::: Material provided :::
-- ==== Sys2Proof/Proofs/FirstChecks.lean ====
section
/-! SUPPORT. The lanes of a mask in order, and the checks of a memory word before its accesses (R221 checks 3 to 5, 7). -/

namespace Sys2Proof.Machine

/-! Lanes of a mask, in order. -/

theorem bitOf_maskOf {f : Nat → Bool} {L : Nat} (hL : L < 32) : bitOf (maskOf f) L = f L := by
  have key : ∀ n ≤ 32, bitOf ((List.range n).foldl (fun w L => if f L then w ||| (1#32 <<< L) else w) 0#32) L
      = (decide (L < n) && f L) := by
    intro n
    induction n with
    | zero => intro _; simp [bitOf]
    | succ n ih =>
      intro hn
      rw [List.range_succ, List.foldl_append, List.foldl_cons, List.foldl_nil]
      have hput := fun w => bitOf_put w n L true (by omega)
      simp only [if_true] at hput
      by_cases hnL : L = n
      · subst hnL
        split
        · next h => simp [hput, h]
        · next h => rw [ih (by omega)]; simp [h]
      · have e : decide (L < n + 1) = decide (L < n) := by
          congr 1
          exact propext ⟨fun h => by omega, fun h => by omega⟩
        rw [e, ← ih (by omega)]
        split
        · rw [hput, if_neg hnL]
        · rfl
  have h := key 32 (Nat.le_refl _)
  rwa [decide_eq_true hL, Bool.true_and] at h

/-- What comes before a lane of a mask are the mask's lower lanes. -/
theorem lanesOf_split {w : Word} {L : Nat} (hL : L < 32) (hw : bitOf w L = true) :
    ∃ l₁ l₂, lanesOf w = l₁ ++ L :: l₂ ∧ ∀ K ∈ l₁, K < L ∧ bitOf w K = true := by
  obtain ⟨l₁, l₂, e⟩ := List.append_of_mem (mem_lanesOf.2 ⟨hL, hw⟩)
  have hs : (lanesOf w).Pairwise (· < ·) := List.Pairwise.filter _ List.pairwise_lt_range
  rw [e, List.pairwise_append] at hs
  exact ⟨l₁, l₂, e, fun K hK => ⟨hs.2.2 K hK L (List.mem_cons_self ..),
    (mem_lanesOf.1 (e ▸ List.mem_append_left _ hK : K ∈ lanesOf w)).2⟩⟩

theorem ne_zero_of_bitOf {w : Word} {L : Nat} (h : bitOf w L = true) : w ≠ 0 := by
  rintro rfl
  simp [bitOf] at h

/-- The lowest lane that a check fails gives the check's trap (R221). -/
theorem firstTrap_first {act : Word} {f : Nat → Option TrapReq} {L : Nat} {t : TrapReq} (hL : L < 32)
    (hact : bitOf act L = true) (ht : f L = some t) (hlow : ∀ K < L, bitOf act K = true → f K = none) :
    firstTrap act f = some t := by
  obtain ⟨l₁, l₂, e, h⟩ := lanesOf_split hL hact
  unfold firstTrap
  rw [List.head?_filterMap, List.findSome?_eq_some_iff]
  exact ⟨l₁, L, l₂, e, ht, fun K hK => hlow K (h K hK).1 (h K hK).2⟩

section
variable {o : MForm} {s : State} {g : Group} {gd : Guard} {size L : Nat}

theorem FirstLane.congr {p q : Nat → Prop} (h : FirstLane s g gd p L) (e : ∀ K, p K ↔ q K) : FirstLane s g gd q L := by
  obtain ⟨hL, hact, hp, hlow⟩ := h
  exact ⟨hL, hact, (e L).1 hp, fun K hK hb hq => hlow K hK hb ((e K).2 hq)⟩

/-- A check of the active lanes names the first lane that fails it. -/
theorem firstTrap_firstLane {p : Nat → Prop} [DecidablePred p] {tr : Nat → TrapReq} (h : FirstLane s g gd p L) :
    firstTrap (activeOf g s.cur gd) (fun K => if p K then some (tr K) else none) = some (tr L) := by
  obtain ⟨hL, hact, hp, hlow⟩ := h
  exact firstTrap_first hL hact (if_pos hp) fun K hK hb => if_neg (hlow K hK hb)

/-- A check that no active lane fails finds nothing. -/
theorem firstTrap_allLanes {p : Nat → Prop} [DecidablePred p] {tr : Nat → TrapReq}
    (h : ∀ K < 32, active s g gd K → ¬ p K) :
    firstTrap (activeOf g s.cur gd) (fun K => if p K then some (tr K) else none) = none :=
  firstTrap_none fun K hK hb => if_neg (h K hK hb)

/-! The checks of R221 that come before an access, each by the first lane that fails it. -/

/-- A lane's address operand carries no poison. -/
abbrev cleanBase (g : Group) (o : MForm) (K : Nat) : Prop := (mBaseVal g o (!o.sp) K).tag = false

/-- The address that a memory word's trap names for a lane. -/
abbrev checkAddr (g : Group) (o : MForm) (K : Nat) : Nat :=
  if o.sp then wrapNat (spOffset g o K) 64 else globalAddr g o K

/-- A lane's access is aligned to the word's size. -/
abbrev alignedAt (g : Group) (o : MForm) (size K : Nat) : Prop :=
  if o.sp then spOffset g o K % (size : Int) = 0 else globalAddr g o K % size = 0

/-- A lane's scratchpad access is within its team's allocation. -/
abbrev insideTeam (s : State) (g : Group) (o : MForm) (size K : Nat) : Prop :=
  0 ≤ spOffset g o K ∧ spOffset g o K + size ≤ teamSize s g

/-- Check 3 of R221. -/
def baseCheck (g : Group) (o : MForm) (act : Word) : Option TrapReq :=
  firstTrap act fun K => if ¬ cleanBase g o K then some (addrTrap 0x07 K (checkAddr g o K)) else none

/-- Check 4 of R221. -/
def alignCheck (g : Group) (o : MForm) (size : Nat) (act : Word) : Option TrapReq :=
  firstTrap act fun K => if ¬ alignedAt g o size K then some (addrTrap 0x09 K (checkAddr g o K)) else none

/-- Check 5 of R221 for the scratchpad. -/
def boundsCheck (s : State) (g : Group) (o : MForm) (size : Nat) (act : Word) : Option TrapReq :=
  firstTrap act fun K => if ¬ insideTeam s g o size K then some (addrTrap 0x0A K (checkAddr g o K)) else none

/-- The checks before any access: poison, alignment, and for the scratchpad bounds (R221). -/
def firstChecks (s : State) (g : Group) (o : MForm) (size : Nat) (act : Word) : Option TrapReq :=
  baseCheck g o act <|> alignCheck g o size act <|> if o.sp then boundsCheck s g o size act else none

theorem poisonBase_eq {act : Word} : poisonBase g o (!o.sp) act = baseCheck g o act := by
  unfold poisonBase baseCheck
  congr
  funext K
  simp only [cleanBase, checkAddr, Bool.not_eq_false]
  congr 2
  cases o.sp <;> rfl

theorem misalignedGlobal_eq {act : Word} (hsp : o.sp = false) : misalignedGlobal g o size act = alignCheck g o size act := by
  unfold misalignedGlobal alignCheck
  simp [alignedAt, checkAddr, hsp]

theorem scratchTrap_eq {act : Word} (hsp : o.sp = true) :
    scratchTrap g o size (teamSize s g) act = (alignCheck g o size act <|> boundsCheck s g o size act) := by
  have hout : ∀ x : Int, (x < 0 ∨ x + size > teamSize s g) ↔ ¬ (0 ≤ x ∧ x + size ≤ teamSize s g) := by
    intro x
    omega
  unfold scratchTrap alignCheck boundsCheck
  simp only [alignedAt, checkAddr, insideTeam, hsp, if_true, hout, ne_eq]

theorem spTrap_eq {act : Word} (hsp : o.sp = true) : spTrap s g o size act = firstChecks s g o size act := by
  unfold spTrap firstChecks
  rw [scratchTrap_eq hsp, ← poisonBase_eq, hsp]
  rfl

theorem glTrap_eq {act : Word} (hsp : o.sp = false) : glTrap g o size act = firstChecks s g o size act := by
  unfold glTrap firstChecks
  rw [misalignedGlobal_eq hsp, ← poisonBase_eq, hsp]
  simp

theorem firstChecks_poison (h : FirstLane s g o.g (fun K => ¬ cleanBase g o K) L) :
    firstChecks s g o size (activeOf g s.cur o.g) = some (addrTrap 0x07 L (checkAddr g o L)) := by
  unfold firstChecks baseCheck
  rw [firstTrap_firstLane h]
  rfl

theorem firstChecks_align (hc : ∀ K < 32, active s g o.g K → cleanBase g o K)
    (h : FirstLane s g o.g (fun K => ¬ alignedAt g o size K) L) :
    firstChecks s g o size (activeOf g s.cur o.g) = some (addrTrap 0x09 L (checkAddr g o L)) := by
  unfold firstChecks baseCheck alignCheck
  rw [firstTrap_allLanes fun K hK hb => not_not_intro (hc K hK hb), firstTrap_firstLane h]
  rfl

theorem firstChecks_bounds (hsp : o.sp = true) (hc : ∀ K < 32, active s g o.g K → cleanBase g o K)
    (ha : ∀ K < 32, active s g o.g K → alignedAt g o size K) (h : FirstLane s g o.g (fun K => ¬ insideTeam s g o size K) L) :
    firstChecks s g o size (activeOf g s.cur o.g) = some (addrTrap 0x0A L (checkAddr g o L)) := by
  unfold firstChecks baseCheck alignCheck boundsCheck
  rw [firstTrap_allLanes fun K hK hb => not_not_intro (hc K hK hb),
    firstTrap_allLanes fun K hK hb => not_not_intro (ha K hK hb), firstTrap_firstLane h, if_pos hsp]
  rfl

theorem firstChecks_none (hc : ∀ K < 32, active s g o.g K → cleanBase g o K)
    (ha : ∀ K < 32, active s g o.g K → alignedAt g o size K)
    (hi : o.sp = true → ∀ K < 32, active s g o.g K → insideTeam s g o size K) :
    firstChecks s g o size (activeOf g s.cur o.g) = none := by
  unfold firstChecks baseCheck alignCheck boundsCheck
  rw [firstTrap_allLanes fun K hK hb => not_not_intro (hc K hK hb),
    firstTrap_allLanes fun K hK hb => not_not_intro (ha K hK hb)]
  split
  · next hsp => rw [firstTrap_allLanes fun K hK hb => not_not_intro (hi hsp K hK hb)]; rfl
  · rfl

/-- Check 7 of R221 names the first lane that meets a live gate (R77). -/
theorem clobberTrap_first
    (h : FirstLane s g o.g (fun K => ∃ b < size, spGate s.cores (spPhys s g (offN g o K) + b) = true) L) :
    clobberTrap s g o size (activeOf g s.cur o.g) = some (addrTrap 0x0F L (offN g o L)) :=
  firstTrap_firstLane (h.congr fun K => by simp [meetsGate])

end
end Sys2Proof.Machine
end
:::
● **Task item**: Reproduce the entries exactly, starting at their first line and stopping after the line with "List.foldl_append, List.foldl_cons, List.foldl_nil]".

● **Reply**:
-- ==== Sys2Proof/Proofs/FirstChecks.lean ====
section
/-! SUPPORT. The lanes of a mask in order, and the checks of a memory word before its accesses (R221 checks 3 to 5, 7). -/

namespace Sys2Proof.Machine

/-! Lanes of a mask, in order. -/

theorem bitOf_maskOf {f : Nat → Bool} {L : Nat} (hL : L < 32) : bitOf (maskOf f) L = f L := by
  have key : ∀ n ≤ 32, bitOf ((List.range n).foldl (fun w L => if f L then w ||| (1#32 <<< L) else w) 0#32) L
      = (decide (L < n) && f L) := by
    intro n
    induction n with
    | zero => intro _; simp [bitOf]
    | succ n ih =>
      intro hn
      rw [List.range_succ, List.foldl_append, List.foldl_cons, List.foldl_nil]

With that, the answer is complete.